* _Source material_:

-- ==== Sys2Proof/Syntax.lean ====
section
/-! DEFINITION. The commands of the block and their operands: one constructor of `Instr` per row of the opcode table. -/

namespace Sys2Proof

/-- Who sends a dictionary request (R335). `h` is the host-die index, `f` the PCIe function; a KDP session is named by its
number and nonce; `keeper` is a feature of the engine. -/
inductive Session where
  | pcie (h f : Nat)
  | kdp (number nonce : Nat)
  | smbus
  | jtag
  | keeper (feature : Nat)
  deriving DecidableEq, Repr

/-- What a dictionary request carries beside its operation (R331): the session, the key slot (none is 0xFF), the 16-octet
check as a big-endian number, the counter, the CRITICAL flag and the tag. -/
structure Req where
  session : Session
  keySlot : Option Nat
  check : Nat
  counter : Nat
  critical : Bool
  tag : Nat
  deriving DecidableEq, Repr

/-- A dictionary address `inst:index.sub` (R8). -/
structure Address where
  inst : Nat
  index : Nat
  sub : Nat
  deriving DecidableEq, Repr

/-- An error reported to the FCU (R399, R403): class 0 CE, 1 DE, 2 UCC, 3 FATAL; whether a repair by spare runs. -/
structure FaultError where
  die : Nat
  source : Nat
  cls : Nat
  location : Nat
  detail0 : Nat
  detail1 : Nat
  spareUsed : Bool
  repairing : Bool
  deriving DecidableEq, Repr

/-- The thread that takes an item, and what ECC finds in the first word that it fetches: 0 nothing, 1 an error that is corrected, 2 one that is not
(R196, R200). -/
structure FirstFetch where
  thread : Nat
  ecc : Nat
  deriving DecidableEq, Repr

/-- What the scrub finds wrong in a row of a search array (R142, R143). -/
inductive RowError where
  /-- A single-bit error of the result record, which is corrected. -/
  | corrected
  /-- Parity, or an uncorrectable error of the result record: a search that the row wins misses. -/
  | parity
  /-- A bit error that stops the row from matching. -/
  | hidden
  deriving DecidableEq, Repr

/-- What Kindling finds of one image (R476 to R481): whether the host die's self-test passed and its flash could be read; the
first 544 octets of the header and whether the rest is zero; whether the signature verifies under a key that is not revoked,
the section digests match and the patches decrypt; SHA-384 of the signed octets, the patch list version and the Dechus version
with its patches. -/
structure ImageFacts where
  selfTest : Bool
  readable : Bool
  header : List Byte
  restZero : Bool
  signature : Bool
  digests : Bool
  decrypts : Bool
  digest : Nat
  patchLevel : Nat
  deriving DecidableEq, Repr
==
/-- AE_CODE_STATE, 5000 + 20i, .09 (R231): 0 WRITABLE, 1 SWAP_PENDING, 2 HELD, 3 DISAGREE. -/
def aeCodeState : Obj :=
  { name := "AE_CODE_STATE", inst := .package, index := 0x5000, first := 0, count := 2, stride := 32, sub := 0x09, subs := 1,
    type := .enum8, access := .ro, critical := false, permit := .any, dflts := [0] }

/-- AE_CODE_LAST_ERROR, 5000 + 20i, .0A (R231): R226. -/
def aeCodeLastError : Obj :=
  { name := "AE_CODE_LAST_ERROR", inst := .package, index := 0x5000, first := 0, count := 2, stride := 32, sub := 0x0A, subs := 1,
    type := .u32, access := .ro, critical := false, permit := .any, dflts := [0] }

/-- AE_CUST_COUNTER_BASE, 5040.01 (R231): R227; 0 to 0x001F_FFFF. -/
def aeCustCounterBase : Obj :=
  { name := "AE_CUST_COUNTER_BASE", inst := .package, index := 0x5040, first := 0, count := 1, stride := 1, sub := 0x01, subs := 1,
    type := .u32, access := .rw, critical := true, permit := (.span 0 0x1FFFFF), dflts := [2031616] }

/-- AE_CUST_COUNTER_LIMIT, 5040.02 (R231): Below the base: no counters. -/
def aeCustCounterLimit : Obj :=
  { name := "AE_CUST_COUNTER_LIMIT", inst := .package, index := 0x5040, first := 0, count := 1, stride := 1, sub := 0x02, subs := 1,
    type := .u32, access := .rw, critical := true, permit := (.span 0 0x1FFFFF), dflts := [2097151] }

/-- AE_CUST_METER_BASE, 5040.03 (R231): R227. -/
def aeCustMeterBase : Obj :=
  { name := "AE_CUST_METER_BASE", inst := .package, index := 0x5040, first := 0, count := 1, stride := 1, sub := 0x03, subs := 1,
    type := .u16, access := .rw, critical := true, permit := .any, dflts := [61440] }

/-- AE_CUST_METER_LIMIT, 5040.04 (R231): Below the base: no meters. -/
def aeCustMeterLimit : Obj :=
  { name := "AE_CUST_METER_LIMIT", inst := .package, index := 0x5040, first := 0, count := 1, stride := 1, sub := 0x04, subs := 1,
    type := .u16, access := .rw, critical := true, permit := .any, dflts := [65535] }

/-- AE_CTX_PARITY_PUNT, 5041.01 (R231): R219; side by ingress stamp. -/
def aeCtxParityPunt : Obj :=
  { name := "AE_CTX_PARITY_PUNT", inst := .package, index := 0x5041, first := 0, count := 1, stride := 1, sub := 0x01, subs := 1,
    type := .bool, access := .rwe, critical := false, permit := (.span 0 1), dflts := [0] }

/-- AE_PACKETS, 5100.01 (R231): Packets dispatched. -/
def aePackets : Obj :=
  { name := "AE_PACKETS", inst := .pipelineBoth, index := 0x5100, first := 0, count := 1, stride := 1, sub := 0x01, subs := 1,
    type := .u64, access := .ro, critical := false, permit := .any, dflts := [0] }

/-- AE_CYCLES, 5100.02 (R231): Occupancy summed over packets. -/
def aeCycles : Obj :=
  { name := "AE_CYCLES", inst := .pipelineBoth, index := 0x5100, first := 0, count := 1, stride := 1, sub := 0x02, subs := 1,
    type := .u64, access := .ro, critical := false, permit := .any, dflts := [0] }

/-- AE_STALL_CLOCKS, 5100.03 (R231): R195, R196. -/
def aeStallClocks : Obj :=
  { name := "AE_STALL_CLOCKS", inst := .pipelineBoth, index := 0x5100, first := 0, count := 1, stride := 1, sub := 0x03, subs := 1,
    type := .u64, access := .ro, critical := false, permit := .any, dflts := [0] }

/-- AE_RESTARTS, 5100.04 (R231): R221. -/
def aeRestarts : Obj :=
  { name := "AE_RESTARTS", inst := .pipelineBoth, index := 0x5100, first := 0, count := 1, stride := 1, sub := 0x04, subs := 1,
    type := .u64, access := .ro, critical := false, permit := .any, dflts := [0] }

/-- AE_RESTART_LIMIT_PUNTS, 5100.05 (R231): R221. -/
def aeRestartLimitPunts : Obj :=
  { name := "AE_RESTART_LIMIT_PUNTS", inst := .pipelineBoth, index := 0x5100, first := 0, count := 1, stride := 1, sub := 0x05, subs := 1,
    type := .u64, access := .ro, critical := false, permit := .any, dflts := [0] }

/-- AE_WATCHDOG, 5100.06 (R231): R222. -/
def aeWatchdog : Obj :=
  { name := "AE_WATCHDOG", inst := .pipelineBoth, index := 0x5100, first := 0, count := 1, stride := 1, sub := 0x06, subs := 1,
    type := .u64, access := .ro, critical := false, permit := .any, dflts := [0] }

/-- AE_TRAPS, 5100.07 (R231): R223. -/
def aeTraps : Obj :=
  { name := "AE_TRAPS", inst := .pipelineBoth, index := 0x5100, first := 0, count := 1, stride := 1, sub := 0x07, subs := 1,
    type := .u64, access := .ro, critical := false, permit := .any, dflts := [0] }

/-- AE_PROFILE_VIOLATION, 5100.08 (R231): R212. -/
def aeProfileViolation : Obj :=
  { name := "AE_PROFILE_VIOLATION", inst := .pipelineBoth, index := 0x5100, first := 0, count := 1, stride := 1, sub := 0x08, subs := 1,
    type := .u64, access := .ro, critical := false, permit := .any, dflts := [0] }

* _Your goal_:
Filter the records above down to the lines that hold the string "digests".

* _Answer below_:
the section digests match and the patches decrypt; SHA-384 of the signed octets, the patch list version and the Dechus version
  digests : Bool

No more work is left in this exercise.